Which number will be on the top face of the dice when it reaches the green tile? The dice always rolls over an edge to an adjacent tile. The sum of the numbers on opposite faces of the dice is always 7.

12 Comments

  1. Mazie Malone June 10, 2025

    Good Morning Happy Tuesday, ☀️🌷

    I enjoyed the poem “What” the surprise ending, lol 🤣, not the direction I was expecting! 🤣🌷

    I want to know if the streaker in Willits was an unwell homeless person, or an individual who made a bet for some cash, times are tough so it is possible. More than likely the former not the latter was at play.

    Remember when 10 to 15 years ago, police would receive calls for weird behavior, it would be printed as an interaction, what the call was, what police did about it. I remember one particular one maybe about 10 years ago a man was bathing in the fountain in front of UPD and I believe it was during the day complete daylight they just went and talked to him and let him put his clothes back on told him to get the hell out of there and move on his way. Times sure have changed, not for the better either.

    I was very sad to hear about the man who was shot in Willits the other day.
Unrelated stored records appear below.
-- ==== Sys2Proof/Certificates/Slice0/Obligations.lean ====
section
/-! DEFINITION. The statements: what the spec's rules say the instructions and the machine do, each as a proposition about `exec`,
`step` or the decoder. `Free`, `Supplied`, `Computes` and the like are defined in Sys2Proof/Safety.lean. -/

open Sys2Proof Sys2Proof.Machine

/-! ### The tables of the statements -/

namespace Sys2Proof.Said

/-- The use of a three-register form. -/
def rr (d a b : BitVec 5) : Use := { srcs := [a, b], dst := some d }

/-- The use of a two-register form. -/
def ru (d a : BitVec 5) : Use := { srcs := [a], dst := some d }

/-- 1 where a condition holds, else 0. -/
def truth (p : Prop) [Decidable p] : Word := if p then 1 else 0

/-- The three-register forms of fixed latency, with their latency and what they compute of A and B (04 R69, R71, R72, R77). -/
def twoSource (st : BitVec 3) (d a b : BitVec 5) (k : BitVec 3) (m : BitVec 7) : List (Instr × Nat × (Word → Word → Word)) :=
  [(.add st d a b, 1, fun x y => BitVec.ofNat 64 (x.toNat + y.toNat)),
   (.sub st d a b, 1, fun x y => BitVec.ofInt 64 (x.toNat - y.toNat)),
   (.and st d a b, 1, fun x y => x &&& y),
   (.or st d a b, 1, fun x y => x ||| y),
   (.xor st d a b, 1, fun x y => x ^^^ y),
   (.andn st d a b, 1, fun x y => x &&& ~~~y),
   (.orn st d a b, 1, fun x y => x ||| ~~~y),
   (.shl st d a b, 1, fun x y => BitVec.ofNat 64 (x.toNat * 2 ^ (y.toNat % 64))),
   (.shr st d a b, 1, fun x y => BitVec.ofNat 64 (x.toNat / 2 ^ (y.toNat % 64))),
   (.sar st d a b, 1, fun x y => BitVec.ofInt 64 (x.toInt / 2 ^ (y.toNat % 64))),
   (.rotl st d a b, 1, fun x y => x.rotateLeft (y.toNat % 64)),
   (.slt st d a b, 1, fun x y => truth (x.toInt < y.toInt)),
   (.sltu st d a b, 1, fun x y => truth (x.toNat < y.toNat)),
   (.seq st d a b, 1, fun x y => truth (x = y)),
   (.sne st d a b, 1, fun x y => truth (x ≠ y)),
   (.min st d a b, 1, fun x y => if x.toInt ≤ y.toInt then x else y),
   (.max st d a b, 1, fun x y => if y.toInt ≤ x.toInt then x else y),
   (.minu st d a b, 1, fun x y => if x.toNat ≤ y.toNat then x else y),
   (.maxu st d a b, 1, fun x y => if y.toNat ≤ x.toNat then x else y),
   (.mul st d a b, 3, fun x y => BitVec.ofNat 64 (x.toNat * y.toNat)),
   (.mulh st d a b, 3, fun x y => BitVec.ofInt 64 (x.toInt * y.toInt / 2 ^ 64)),
   (.mulhu st d a b, 3, fun x y => BitVec.ofNat 64 (x.toNat * y.toNat / 2 ^ 64)),
   (.lea st d a b k, 1, fun x y => BitVec.ofNat 64 (x.toNat + y.toNat * 2 ^ k.toNat)),
   (.wrap st d a b m, 1, fun x y => BitVec.ofNat 64 (x.toNat / 2 ^ m.toNat * 2 ^ m.toNat + (x.toNat + y.toNat) % 2 ^ m.toNat))]

/-- The immediate forms, with their latency and what they compute of A (04 R69, R71, R72). -/
def immediate (st : BitVec 3) (d a : BitVec 5) (imm : BitVec 12) : List (Instr × Nat × (Word → Word)) :=
  [(.addImm st d a imm, 1, fun x => BitVec.ofInt 64 (x.toInt + imm.toInt)),
   (.andImm st d a imm, 1, fun x => x &&& imm.signExtend 64),
   (.orImm st d a imm, 1, fun x => x ||| imm.signExtend 64),
   (.xorImm st d a imm, 1, fun x => x ^^^ imm.signExtend 64),
   (.shlImm st d a imm, 1, fun x => BitVec.ofNat 64 (x.toNat * 2 ^ imm.toNat)),
   (.shrImm st d a imm, 1, fun x => BitVec.ofNat 64 (x.toNat / 2 ^ imm.toNat)),
   (.sarImm st d a imm, 1, fun x => BitVec.ofInt 64 (x.toInt / 2 ^ imm.toNat)),
   (.rotlImm st d a imm, 1, fun x => x.rotateLeft imm.toNat),
   (.sltImm st d a imm, 1, fun x => truth (x.toInt < imm.toInt)),
   (.sltuImm st d a imm, 1, fun x => truth (x.toNat < (imm.signExtend 64).toNat)),
   (.seqImm st d a imm, 1, fun x => truth (x.toInt = imm.toInt)),
   (.sneImm st d a imm, 1, fun x => truth (x.toInt ≠ imm.toInt)),
   (.minImm st d a imm, 1, fun x => if x.toInt ≤ imm.toInt then x else imm.signExtend 64),
   (.maxImm st d a imm, 1, fun x => if imm.toInt ≤ x.toInt then x else imm.signExtend 64),
   (.mulImm st d a imm, 3, fun x => BitVec.ofInt 64 (x.toInt * imm.toInt))]

/-- The bits [lo + w - 1 : lo] of a word as a number. -/
def field (x : Word) (lo w : Nat) : Nat := x.toNat / 2 ^ lo % 2 ^ w

/-- The unary forms and the bit fields, with what they compute of A (04 R73, R74, R77); `w` is the encoded width. -/
def bitForms (st : BitVec 3) (d a : BitVec 5) (w p n : BitVec 6) : List (Instr × (Word → Word → Prop)) :=
  [(.clz st d a, fun x y => y.toNat ≤ 64 ∧ (∀ i, i < y.toNat → x.getMsbD i = false) ∧ (y.toNat < 64 → x.getMsbD y.toNat = true)),
   (.ctz st d a, fun x y => y.toNat ≤ 64 ∧ (∀ i, i < y.toNat → x.getLsbD i = false) ∧ (y.toNat < 64 → x.getLsbD y.toNat = true)),
   (.popc st d a, fun x y => y.toNat = ((List.range 64).filter (fun i => x.getLsbD i)).length),
   (.brev st d a, fun x y => ∀ i, i < 64 → y.getLsbD i = x.getLsbD (63 - i)),
   (.bswap st d a, fun x y => ∀ i, i < 8 → field y (8 * i) 8 = field x (8 * (7 - i)) 8),
   (.exts st d a w p, fun x y => y = BitVec.ofInt 64 (BitVec.ofNat (w.toNat + 1) (field x p.toNat (w.toNat + 1))).toInt),
   (.extz st d a w p, fun x y => y.toNat = field x p.toNat (w.toNat + 1)),
   (.alignup st d a n, fun x y => y.toNat = (x.toNat + 2 ^ n.toNat - 1) / 2 ^ n.toNat * 2 ^ n.toNat % 2 ^ 64)]

/-- The forms without a source register, with their value (04 R76, R101, 11 R239). -/
def constants (st : BitVec 3) (d : BitVec 5) (i17 : BitVec 17) (i32 : BitVec 32) (s : State) : List (Instr × Word) :=
  [(.movi st d i17, BitVec.ofInt 64 i17.toInt),
   (.movl st d i32, BitVec.ofInt 64 i32.toInt),
   (.tick st d, BitVec.ofNat 64 s.cycle),
   (.self st d, (match (s.slot s.me).strand with
     | some t => t.ref.va
     | none => 0))]

end Sys2Proof.Said

open Sys2Proof.Said

/-! ### Scalar results -/

/-- 04 R69, R71, R72, R77 with 02 R31, R33: a three-register instruction of fixed latency gives what its table row computes, after
its latency, and changes nothing else: no other register or flag, no special register, no byte of memory. WRAP takes k from 1
to 63. A destination s0 keeps nothing, and a store-queue port of the computer takes the value as its entry. -/
def Obligations.TwoSourceResults : Prop :=
  ∀ (st : BitVec 3) (d a b : BitVec 5) (k : BitVec 3) (m : BitVec 7) (s : State), 1 ≤ m.toNat → m.toNat ≤ 63 →
    ∀ row ∈ twoSource st d a b k m, Free s → dstOk d s.cur.role = true → Supplied (rr d a b) s →
      ∃ t, exec row.1 s = .next t ∧
        Computes row.1 (rr d a b) d row.2.1 (row.2.2 (sourceOf (rr d a b) s 0) (sourceOf (rr d a b) s 1)) s t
Story on the street is again Mental Illness, Family, stating things not as reported, but in these situations, if it is in fact, a case of mental illness, my question is always how many times did the loved ones and family call for help and assistance? 🥲🤔💕

  2. Rick Swanson June 10, 2025

    1

    • Norm Thurston June 10, 2025

      Me too.

  3. George Hollister June 10, 2025

    We are at a steady state with a continuum of Trump doing illegal things while Democrats are saying and doing stupid things.
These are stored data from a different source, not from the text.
/-- The memory of another package is canonical where all of them are. -/
theorem State.canonical.far {s : State} (h : s.canonical) (k : Nat) : Mem.wf (s.remote.get k []) = true :=
  Sp.get_of (fun m : Mem => m.wf = true) k rfl h.2.2.1

/-- A change of one core keeps the canonical form where it keeps that of the core's scratchpad. -/
theorem State.canonical.core {s : State} (h : s.canonical) {k : Nat} {f : Core → Core}
    (hf : (f (s.core k)).spad.wf = true) : (s.modCore k f).canonical :=
  ⟨h.1, h.2.1, h.2.2.1, fun e he => (Sp.mem_set he).elim (fun x => x ▸ hf) (h.2.2.2 e)⟩

/-- A fold of a step that keeps the canonical form keeps it. -/
theorem canonical_foldl {α : Type} (f : State → α → State) (hf : ∀ s a, s.canonical → (f s a).canonical) (l : List α) :
    ∀ s : State, s.canonical → (l.foldl f s).canonical := by
  induction l with
  | nil => exact fun _ h => h
  | cons a r ih => exact fun s h => ih _ (hf s a h)

theorem canonical_modCluster {s : State} (k : Nat) (f : Cluster → Cluster) (h : s.canonical) : (s.modCluster k f).canonical := h.same
theorem canonical_modSlot {s : State} (k : Nat) (f : Slot → Slot) (h : s.canonical) : (s.modSlot k f).canonical := h.same
theorem canonical_takeDelay {s : State} (h : s.canonical) : (takeDelay s).2.canonical := by
  unfold takeDelay; split <;> exact h.same
theorem canonical_takeFree {s : State} (w : Nat) (h : s.canonical) : (takeFree s w).2.canonical := h.same

/-! ### Writes of bytes and of what stands beside them -/

theorem canonical_rawWrite {s : State} (p : Place) (n v : Nat) (h : s.canonical) : (rawWrite s p n v).canonical := by
  cases p with
  | remote k a =>
    exact ⟨h.1, h.2.1, fun e he => (Sp.mem_set he).elim (fun x => x ▸ Mem.wf_writeNat _ _ _ _ (h.far k)) (h.2.2.1 e), h.2.2.2⟩
  | _ =>
    first
    | exact h
    | exact h.core (Mem.wf_writeNat _ _ _ _ (h.spad _))
    | exact h.deepTo (Mem.wf_writeNat _ _ _ _ h.1)
    | exact ⟨h.1, Mem.wf_writeNat _ _ _ _ h.2.1, h.2.2⟩

theorem canonical_setMeta {s : State} (p : Place) (m : BitVec 36) (h : s.canonical) : (setMeta s p m).canonical := by
  cases p <;> first | exact h.core (h.spad _) | exact h.same

theorem canonical_setPend {s : State} (p : Place) (b : Bool) (h : s.canonical) : (setPend s p b).canonical := canonical_setMeta p _ h

theorem canonical_setErr {s : State} (p : Place) (e : Flips) (h : s.canonical) : (setErr s p e).canonical := by
  cases p <;> first | exact h.core (h.spad _) | exact h.same

theorem canonical_setMetaErr {s : State} (p : Place) (e : Flips) (h : s.canonical) : (setMetaErr s p e).canonical := by
  cases p <;> first | exact h.core (h.spad _) | exact h.same

theorem canonical_logError {s : State} (cluster kind slot dom array code synd jidx : Nat) (addr md : Word) (h : s.canonical) :
    (logError s cluster kind slot dom array code synd jidx addr md).canonical := by
  have h1 : (slotField s slot).2.canonical := by unfold slotField; split <;> exact h.same
  exact canonical_modCluster _ _ h1

theorem canonical_changeEvents {s : State} (cluster at' : Nat) (b : Bool) (group : Nat) (mask : BitVec 16) (h : s.canonical) :
    (changeEvents s cluster at' b group mask).canonical := h.same

theorem canonical_noteStall {s : State} (slot : Nat) (p : Place) (h : s.canonical) : (noteStall s slot p).canonical := by
  unfold noteStall
  split
  · dsimp only; split <;> first | exact h | exact canonical_logError _ _ _ _ _ _ _ _ _ _ h.same
  · exact h

/-! ### Checked reads (20 R427) -/

theorem canonical_logBad {s : State} (p : Place) (slot dom : Nat) (h : s.canonical) : (logBad s p slot dom).canonical :=
  canonical_logError _ _ _ _ _ _ _ _ _ _ h

theorem canonical_eccMeta {s : State} (p : Place) (slot dom : Nat) (h : s.canonical) : (eccMeta s p slot dom).canonical := by
  unfold eccMeta; dsimp only
  split <;> with_reducible first | exact h | exact canonical_logError _ _ _ _ _ _ _ _ _ _ (canonical_setMetaErr _ _ (canonical_setMeta _ _ h))

theorem canonical_eccUnit {s : State} (p : Place) (slot dom : Nat) (h : s.canonical) : (eccUnit s p slot dom).1.canonical := by
  have hm := canonical_eccMeta p slot dom h
  have hfix (v : Nat) := canonical_setErr p 0 (canonical_rawWrite p.unit 8 v hm)
  unfold eccUnit; dsimp only
  (repeat' split) <;> with_reducible first
    | exact hm | exact canonical_logBad _ _ _ h | exact canonical_logBad _ _ _ hm | exact canonical_logError _ _ _ _ _ _ _ _ _ _ (hfix _)

theorem canonical_readUnit {s : State} (p : Place) (n slot dom : Nat) (h : s.canonical) : (readUnit s p n slot dom).1.canonical := by
  unfold readUnit; dsimp only; split <;> exact canonical_eccUnit p slot dom h

/-! ### Hardware writes -/

theorem canonical_checkedLine {s : State} (l : Nat) (h : s.canonical) : (checkedLine s l).canonical := by
  unfold checkedLine
  split <;> with_reducible first
    | exact canonical_logBad _ _ _ h
    | exact canonical_foldl _ (fun _ _ hs => canonical_eccUnit _ _ _ hs) _ s h

theorem canonical_undoErrs {s : State} (l at' : Nat) (h : s.canonical) : (undoErrs s l at').canonical :=
  canonical_foldl _ (fun _ _ hs => canonical_setErr _ _ hs) _ s h

theorem canonical_undoLog {s : State} (pa : Nat) (h : s.canonical) : (undoLog s pa).canonical := by
  have hc := canonical_checkedLine (pa / 64 * 64) h
  have hd := hc.1
  have w (m : Mem) (a n v : Nat) (hm : m.wf = true) := Mem.wf_writeNat m a n v hm
  unfold undoLog; dsimp only
  (repeat' split) <;> with_reducible first
    | exact h | exact canonical_undoErrs _ _ (hc.deepTo (w _ _ _ _ (w _ _ _ _ (w _ _ _ _ (w _ _ _ _ hd)))))
    | exact canonical_changeEvents _ _ _ _ _ (canonical_undoErrs _ _ (hc.deepTo (w _ _ _ _ (w _ _ _ _ (w _ _ _ _ (w _ _ _ _ hd))))))

theorem canonical_inject {s : State} (c : Nat) (p : Place) (slot dom : Nat) (h : s.canonical) : (inject s c p slot dom).canonical := by
  unfold inject
  split
  · have h2 {e : Flips} {v : Nat} := canonical_setErr p.line e (canonical_rawWrite p.line 8 v h)
    exact canonical_logError _ _ _ _ _ _ _ _ _ _ (h2.core (h2.spad c))
  · exact h

theorem canonical_writeNow {s : State} (p : Place) (n v : Nat) (stamp : BitVec 36) (slot dom : Nat) (h : s.canonical) :
    (writeNow s p n v stamp slot dom).canonical := by
  have h0 : (match p with | .deep a => undoLog s a | _ => s).canonical := by cases p <;> first | exact canonical_undoLog _ h | exact h
  unfold writeNow
  refine canonical_inject _ _ _ _ (canonical_setPend _ _ (canonical_setMetaErr _ _ (canonical_setMeta _ _ ?_)))
  split
  · exact canonical_setErr _ _ (canonical_rawWrite _ _ _ h0)
  · exact canonical_rawWrite _ _ _ (canonical_eccUnit _ _ _ h0)

theorem canonical_writeRaw {s : State} (p : Place) (n v : Nat) (stamp : BitVec 36) (slot dom : Nat) (h : s.canonical) :
    (writeRaw s p n v stamp slot dom).canonical := by
  unfold writeRaw
  split <;> with_reducible first | exact (canonical_noteStall slot p h).same | exact canonical_writeNow p n v stamp slot dom h

theorem canonical_hwWrite {s : State} (p : Place) (n v slot : Nat) (h : s.canonical) : (hwWrite s p n v slot).canonical :=
  canonical_writeRaw p n v _ _ _ h

theorem canonical_writeRawUnits {s : State} (p : Place) (n v : Nat) (stamp : BitVec 36) (slot dom : Nat) (h : s.canonical) :
    (writeRawUnits s p n v stamp slot dom).canonical :=
  canonical_foldl _ (fun _ _ hs => canonical_writeRaw _ _ _ _ _ _ hs) _ s h

theorem canonical_rawPoke {s : State} (k bank row word : Nat) (v : Word) (h : s.canonical) :
    (s.modCore k (fun c => rawPoke c bank row word v)).canonical := by
  refine h.core ?_
  unfold rawPoke; dsimp only
  split <;> exact Mem.wf_writeNat _ _ _ _ (h.spad k)

/-- What a write of bytes to the deep store leaves: the bytes read back, and every other byte and every other field as before. -/
theorem rawWrite_deep (s : State) (a n v : Nat) :
    rawRead (rawWrite s (.deep a) n v) (.deep a) n = v % 256 ^ n ∧
      (∀ i, i < a ∨ a + n ≤ i → Mem.byte (rawWrite s (.deep a) n v).deep i = Mem.byte s.deep i) ∧
      { rawWrite s (.deep a) n v with deep := s.deep } = s :=
  ⟨Mem.readNat_writeNat _ _ _ _, fun i h => Mem.byte_writeNat_outside _ _ _ _ i h, rfl⟩

/-! ### Records, lists and wakes -/

theorem canonical_listAppendRaw {s : State} (cluster w : Nat) (va : Word) (h : s.canonical) :
    (listAppendRaw s cluster w va).canonical := by
  have h1 {f : Cluster → Cluster} := canonical_modCluster cluster f h
  unfold listAppendRaw; dsimp only
  split <;> with_reducible first | exact h1 | exact canonical_hwWrite _ _ _ _ h1

theorem canonical_placeResumeRaw {s : State} (cluster : Nat) (e : Ready) (h : s.canonical) : (placeResumeRaw s cluster e).canonical := by
  unfold placeResumeRaw
  split <;> with_reducible first | exact canonical_modCluster _ _ h | exact canonical_listAppendRaw _ _ _ (canonical_modCluster _ _ h)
    • Kirk Vodopals June 10, 2025

      A steady state of bullshit…

  4. gary smith June 10, 2025

    one

    I had to make a sketch at each corner. If anyone can do this all in their head, much respect.
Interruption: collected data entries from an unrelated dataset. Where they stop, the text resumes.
theorem canonical_readHeld {s : State} (h : s.canonical) : (readHeld s).1.canonical := by
  grind [readHeld, canonical_foldl, canonical_modSlot, canonical_logFlips]

theorem canonical_readContext {s : State} (classes : Nat) (h : s.canonical) :
    (readContext s classes).1.canonical := by
  grind [readContext, canonical_foldl, canonical_checkTile, canonical_checkRow, canonical_readHeld,
    canonical_mendQueue]

theorem canonical_jrnlSave {s : State} (at' : Nat → Nat) (own : Bool) (classes : Nat)
    (h : s.canonical) : (jrnlSave s at' own classes).canonical := by
  grind [jrnlSave, canonical_foldl, canonical_performWrite, canonical_modSlot, canonical_recPut]

theorem canonical_imageLoad {s : State} (at' : Nat → Nat) (words : List Nat) (h : s.canonical) :
    (imageLoad s at' words).1.canonical := by
  grind [imageLoad, canonical_foldl_fst, canonical_readUnit]

theorem canonical_loadJournal {s : State} (w : Nat → Word) (h : s.canonical) :
    (loadJournal s w).canonical := by
  grind [loadJournal, canonical_foldl, canonical_modSlot, canonical_takeSeq]

theorem canonical_jrnlRestore {s : State} (base : Nat) (own : Bool) (classes : Nat) (m : Sp Word)
    (h : s.canonical) : (jrnlRestore s base own classes m).canonical := by
  grind [jrnlRestore, canonical_modCluster, canonical_loadJournal, canonical_modSlot,
    canonical_listAppend, canonical_iff]

theorem canonical_jrnlDrop {s : State} (h : s.canonical) : (jrnlDrop s).canonical := by
  grind [jrnlDrop, canonical_foldl, canonical_discardCmd, canonical_modSlot, canonical_modEntry]

theorem canonical_imagePages {s : State} (va : Nat) (k : AccKind) (words : List Nat)
    (h : s.canonical) : (imagePages s va k words).1.canonical := by
  refine canonical_foldl_fst _ (fun x i hx => ?_) _ _ h
  grind [canonical_translate]

theorem canonical_jrnlBase {s : State} (op : Nat) (a : BitVec 5) (va : Word) (words : List Nat)
    {next : State → (Nat → Nat) → Did} (h : s.canonical)
    (hnext : ∀ t k, t.canonical → (next t k).canonical) :
    (jrnlBase s op a va words next).canonical := by
  fun_cases jrnlBase s op a va words next <;>
    grind [canonical_imagePages, Did.canonical, canonical_trapFree, canonical_logXlate]

theorem canonical_jrnl (i : Instr) (d a b : BitVec 5) {s : State} (h : s.canonical) :
    (jrnl i d a b s).canonical := by
  fun_cases jrnl i d a b s
  grind [canonical_imageLoad, canonical_jrnlDrop, Did.canonical, canonical_gate, canonical_operands,
    canonical_trapFree, canonical_writeInterlocked, canonical_jrnlRestore, canonical_jrnlBase,
    canonical_readContext, canonical_jrnlSave]

theorem canonical_reissueCmd {s : State} (m : Cmd) (h : s.canonical) :
    (reissueCmd s m).canonical := by
  grind [reissueCmd, canonical_modCore, canonical_takeSeq]

theorem canonical_replayLift {s : State} (fuel : Nat) (h : s.canonical) :
    (replayLift s fuel).canonical := by
  fun_induction replayLift s fuel <;> grind [canonical_modSlot, canonical_reissueCmd]

theorem canonical_replayCopies {s : State} (fuel : Nat) (h : s.canonical) :
    (replayCopies s fuel).canonical := by
  fun_induction replayCopies s fuel <;> grind [canonical_modSlot, canonical_modEntry]

theorem canonical_execReplay (st : BitVec 3) (d : BitVec 5) {s : State} (h : s.canonical) :
    CanonicalNext (execReplay st d s) := by
  grind [execReplay, Did.canonical, canonical_replayLift, canonical_replayCopies, canonical_gate,
    canonical_modSlot, canonical_operands, canonical_trapFree, CanonicalNext,
    canonical_writeInterlocked]

theorem canonical_execSnap (st : BitVec 3) (d : BitVec 5) {s : State} (h : s.canonical) :
    CanonicalNext (execSnap st d s) := by
  grind [execSnap, canonical_fireSnapshot, canonical_gate, canonical_operands, CanonicalNext,
    canonical_writeInterlocked, Did.canonical]

theorem canonical_execSnapExternalTrigger {s : State} (h : s.canonical) :
    CanonicalNext (execSnapExternalTrigger s) := by
  grind [execSnapExternalTrigger, canonical_fireSnapshot, CanonicalNext]

theorem canonical_latchSnapshot {s : State} (h : s.canonical) : (latchSnapshot s).canonical := by
  grind [latchSnapshot, canonical_iff]

theorem canonical_newInterval {s : State} (h : s.canonical) : (newInterval s).canonical := h.same

theorem canonical_performStalled {s : State} (h : s.canonical) : (performStalled s).canonical := by
  grind [performStalled, canonical_foldl, canonical_writeRaw, canonical_wakeWriters, canonical_iff]

theorem canonical_drainAll {s : State} (h : s.canonical) : (drainAll s).canonical := by
  grind [drainAll, canonical_foldl, canonical_drainSlot]

theorem canonical_ckpt (i : Instr) (d a : BitVec 5) {s : State} (h : s.canonical) :
    (ckpt i d a s).canonical := by
  grind [ckpt, canonical_performStalled, canonical_drainAll, Did.canonical, canonical_rollback,
    canonical_gate, canonical_operands, canonical_trapFree, canonical_newInterval,
    canonical_writeInterlocked, canonical_release]

theorem canonical_dropTranslations {s : State} (ext dom va : Nat) (h : s.canonical) :
    (dropTranslations s ext dom va).canonical :=
  (canonical_mapCores (fun c => { c with
    utlb := c.utlb.filter (fun t => !tlbHit ext dom va t)
    code := c.code.filter (fun l => !inExtent ext dom va l.dom (64 * l.line)) })
    (fun _ => rfl) h).same

theorem canonical_execTlbinv (st : BitVec 3) (a b : BitVec 5) {s : State} (h : s.canonical) :
    CanonicalNext (execTlbinv st a b s) := by
  grind [execTlbinv, Did.canonical, canonical_drainAll, canonical_gate, canonical_operands,
    canonical_trapFree, canonical_dropTranslations, CanonicalNext, canonical_release]

theorem canonical_execHangTimeout {s : State} (h : s.canonical) :
    CanonicalNext (execHangTimeout s) := by
  grind [execHangTimeout, canonical_modSlot, CanonicalNext, canonical_logSlot, canonical_addPending]

theorem canonical_countProgress {s : State} (h : s.canonical) : (countProgress s).canonical :=
  h.same

theorem canonical_execEccScrub {s : State} (h : s.canonical) : CanonicalNext (execEccScrub s) := by
  grind [execEccScrub, canonical_foldl, canonical_eccUnit, CanonicalNext, canonical_iff]

/-! ### Segments, decodes, frames and the timetable -/

theorem canonical_logRing {s : State} (base len k : Nat) (r : BitVec 128) (h : s.canonical) :
    (logRing s base len k r).canonical := by
  grind [logRing, canonical_performWrite, canonical_performWrites]

theorem canonical_slipRecord {s : State} (kind dom cycles slot entry : Nat) (frame : BitVec 48)
    (h : s.canonical) : (slipRecord s kind dom cycles slot entry frame).canonical := by
  grind [slipRecord, canonical_logRing, canonical_iff]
  5. Craig Stehr June 10, 2025

    Just sitting here on a public computer at the Martin Luther King Jr. Public Library in Washington, D.C. Spent the earlier part of the day at the William R. Thomas Memorial Anti-Nuclear Vigil across from the White House, in Lafayette Park. Many tourists come by to chat and take photos. As ever, my emphasis is on practicing spiritually together and thus realizing the Oneness, and then civil harmony may be achieved. There isn’t any other “solution”; whether it is the middle east conflicts, global climate destabilization, economic chaos, or the general absurdity of postmodernism, which does not even have a spiritual purpose! How more profoundly stupid can it get, than the current situation in the American experiment with freedom and democracy? I am ready to leave the homeless shelter in Washington, D.C., having no further reason to be there. Got housing? Can I get some cooperation to get the hell out of Chocolate City, and return to northern California? Thank you.
    Craig Louis Stehr
    Adam’s Place Homeless Shelter
    2210 Adams Place NE #1
    Washington, D.C. 20018
    Telephone Messages: (202) 832-8317
    Email: [email protected]
    June 10th, 2025 A.D.

  6. Falcon June 10, 2025

    CRAIG’S MISSION permission to inform

    I wrote to Craig, this a.m. concerned the White House can see him from across the street 🥸.

    Craig replies:

    ‘Was just at the D.C. Peace Vigil an hour ago…waved hello to the sniper on the White House roof, (who has in the past come over and hung out with us). No problem! 🙂

    • Norm Thurston June 10, 2025

      Best thing I have read today.

  7. Falcon June 10, 2025

    Zero consideration has been given to our physical, mental, spiritual, and psychological wellbeing, lately, and THAT is what matters❗

  8. Cotdbigun June 10, 2025

    Joe Matthews,
    Iilhan Omar: A few people did some things on 9-11
    Joe: A few anarchists threw some things.WTF
    Rioters (peacefull protesters if you ignore your lying eyes) held up mexican flags to protest people being shipped to……..🇲🇽
    Support the country that you live in or
    Live in the country that you support.